**ACTIVITY:** Please restate the data word for word, in full.

Stored items
************

theorem masterTicks_atDot {k : Nat} {s : State} (hat : AtDot k s) (hok : s.countersOk = true) (n : Nat) :
    ∃ t, masterTicks n s = .next t ∧ AtDot (k + n) t ∧ t.countersOk = true ∧ t.systemClock = s.systemClock + n := by
  induction n with
  | zero => exact ⟨s, rfl, hat, hok, rfl⟩
  | succ n ih =>
    obtain ⟨t, ht, htat, htok, htclock⟩ := ih
    obtain ⟨u, hu⟩ := masterTick_next t
    obtain ⟨huat, huok, huclock⟩ := masterTick_atDot htat htok hu
    exact ⟨u, by rw [masterTicks_succ ht, hu], huat, huok, by rw [huclock, htclock, Nat.add_assoc]⟩

/-- Ticking until `frame_complete` is ticking to the end of the frame (R268). -/
theorem ticksDoWhile_frame {s : State} (hat : AtDot (framePosition s) s) (hok : s.countersOk = true)
    (hclear : s.frameComplete = false) :
    ∃ t, ticksDoWhile (fun t => !t.frameComplete) frameTicks s = some (.next t) ∧ AtDot 89001 t ∧ t.countersOk = true ∧
      t.systemClock = s.systemClock + (89001 - framePosition s) := by
  have hframe : framePosition s ≤ 89000 := by
    obtain ⟨-, -, hcomplete⟩ := hat
    rw [hclear] at hcomplete
    have := of_decide_eq_false hcomplete.symm
    omega
  obtain ⟨t, ht, htat, htok, htclock⟩ := masterTicks_atDot hat hok (89001 - framePosition s)
  rw [show framePosition s + (89001 - framePosition s) = 89001 by omega] at htat
  refine ⟨t, ?_, htat, htok, htclock⟩
  rw [ticksDoWhile_eq_ticksWhile _ (by rw [hclear]; rfl)]
  have hfuel : frameTicks = 89001 := rfl
  refine ticksWhile_eq_of_masterTicks (by omega) (fun j u hj hu => ?_) ht ?_
  · obtain ⟨u', hu', ⟨-, -, hcomplete⟩, -⟩ := masterTicks_atDot hat hok j
    obtain rfl : u' = u := Host.Outcome.next.inj (hu'.symm.trans hu)
    rw [hcomplete, decide_eq_false (by omega)]
    rfl
  · obtain ⟨-, -, hcomplete⟩ := htat
    rw [hcomplete]
    rfl

/-- Settles O59: the first loop is `ticksDoWhile_frame`, the second `ticksWhile_owed`, whose ticks are the place in the new frame. -/
theorem stepPpuFrameEndsTheFrame : Obligations.StepPpuFrameEndsTheFrame := by
  unfold Obligations.StepPpuFrameEndsTheFrame
  intro s hdot hline howed hclear
  obtain ⟨t, hloop, htat, htok, htclock⟩ := ticksDoWhile_frame (atDot_framePosition hdot hline hclear)
    ((countersOk_iff s).2 ⟨howed, hdot, hline⟩) hclear
  obtain ⟨htowed, -⟩ := (countersOk_iff t).1 htok
  have hfinish : ticksToFinish t ≤ 24 := by
    rw [ticksToFinish, ticksToExecute_eq]
    omega
  have hfuel : ticksToFinish t ≤ Config.cpuDivider * (t.cyclesRemaining + 1) := by
    rw [ticksToFinish, ticksToExecute_eq, Config.cpuDivider]
    omega
  obtain ⟨u, hu, ⟨hudot, huline, -⟩, -, huclock⟩ := masterTicks_atDot htat htok (ticksToFinish t)
  obtain rfl : idleTicks (ticksToFinish t) t = u :=
    Host.Outcome.next.inj ((masterTicks_idle (Nat.sub_le _ _)).symm.trans hu)
  have hplace : framePosition { idleTicks (ticksToFinish t) t with frameComplete := false } = ticksToFinish t := by
    simp only [framePosition, hudot, huline]
    omega
  refine ⟨{ idleTicks (ticksToFinish t) t with frameComplete := false }, ?_, rfl, ?_, ?_, ?_⟩
  · rw [stepPpuFrame, hloop, thenLoop, ticksWhile_owed hfuel]
    rfl
  · exact (idleTicks_owed_iff _ t).2 le_rfl
  · rw [hplace]; exact hfinish
  · rw [hplace, ← htclock]; exact huclock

************

**ANSWER AREA:**
theorem masterTicks_atDot {k : Nat} {s : State} (hat : AtDot k s) (hok : s.countersOk = true) (n : Nat) :
    ∃ t, masterTicks n s = .next t ∧ AtDot (k + n) t ∧ t.countersOk = true ∧ t.systemClock = s.systemClock + n := by
  induction n with
  | zero => exact ⟨s, rfl, hat, hok, rfl⟩
  | succ n ih =>
    obtain ⟨t, ht, htat, htok, htclock⟩ := ih
    obtain ⟨u, hu⟩ := masterTick_next t
    obtain ⟨huat, huok, huclock⟩ := masterTick_atDot htat htok hu
    exact ⟨u, by rw [masterTicks_succ ht, hu], huat, huok, by rw [huclock, htclock, Nat.add_assoc]⟩

/-- Ticking until `frame_complete` is ticking to the end of the frame (R268). -/
theorem ticksDoWhile_frame {s : State} (hat : AtDot (framePosition s) s) (hok : s.countersOk = true)
    (hclear : s.frameComplete = false) :
    ∃ t, ticksDoWhile (fun t => !t.frameComplete) frameTicks s = some (.next t) ∧ AtDot 89001 t ∧ t.countersOk = true ∧
      t.systemClock = s.systemClock + (89001 - framePosition s) := by
  have hframe : framePosition s ≤ 89000 := by
    obtain ⟨-, -, hcomplete⟩ := hat
    rw [hclear] at hcomplete
    have := of_decide_eq_false hcomplete.symm
    omega
  obtain ⟨t, ht, htat, htok, htclock⟩ := masterTicks_atDot hat hok (89001 - framePosition s)
  rw [show framePosition s + (89001 - framePosition s) = 89001 by omega] at htat
  refine ⟨t, ?_, htat, htok, htclock⟩
  rw [ticksDoWhile_eq_ticksWhile _ (by rw [hclear]; rfl)]
  have hfuel : frameTicks = 89001 := rfl
  refine ticksWhile_eq_of_masterTicks (by omega) (fun j u hj hu => ?_) ht ?_
  · obtain ⟨u', hu', ⟨-, -, hcomplete⟩, -⟩ := masterTicks_atDot hat hok j
    obtain rfl : u' = u := Host.Outcome.next.inj (hu'.symm.trans hu)
    rw [hcomplete, decide_eq_false (by omega)]
    rfl
  · obtain ⟨-, -, hcomplete⟩ := htat
    rw [hcomplete]
    rfl

/-- Settles O59: the first loop is `ticksDoWhile_frame`, the second `ticksWhile_owed`, whose ticks are the place in the new frame. -/
theorem stepPpuFrameEndsTheFrame : Obligations.StepPpuFrameEndsTheFrame := by
  unfold Obligations.StepPpuFrameEndsTheFrame
  intro s hdot hline howed hclear
  obtain ⟨t, hloop, htat, htok, htclock⟩ := ticksDoWhile_frame (atDot_framePosition hdot hline hclear)
    ((countersOk_iff s).2 ⟨howed, hdot, hline⟩) hclear
  obtain ⟨htowed, -⟩ := (countersOk_iff t).1 htok
  have hfinish : ticksToFinish t ≤ 24 := by
    rw [ticksToFinish, ticksToExecute_eq]
    omega
  have hfuel : ticksToFinish t ≤ Config.cpuDivider * (t.cyclesRemaining + 1) := by
    rw [ticksToFinish, ticksToExecute_eq, Config.cpuDivider]
    omega
  obtain ⟨u, hu, ⟨hudot, huline, -⟩, -, huclock⟩ := masterTicks_atDot htat htok (ticksToFinish t)
  obtain rfl : idleTicks (ticksToFinish t) t = u :=
    Host.Outcome.next.inj ((masterTicks_idle (Nat.sub_le _ _)).symm.trans hu)
  have hplace : framePosition { idleTicks (ticksToFinish t) t with frameComplete := false } = ticksToFinish t := by
    simp only [framePosition, hudot, huline]
    omega
  refine ⟨{ idleTicks (ticksToFinish t) t with frameComplete := false }, ?_, rfl, ?_, ?_, ?_⟩
  · rw [stepPpuFrame, hloop, thenLoop, ticksWhile_owed hfuel]
    rfl
  · exact (idleTicks_owed_iff _ t).2 le_rfl
  · rw [hplace]; exact hfinish
  · rw [hplace, ← htclock]; exact huclock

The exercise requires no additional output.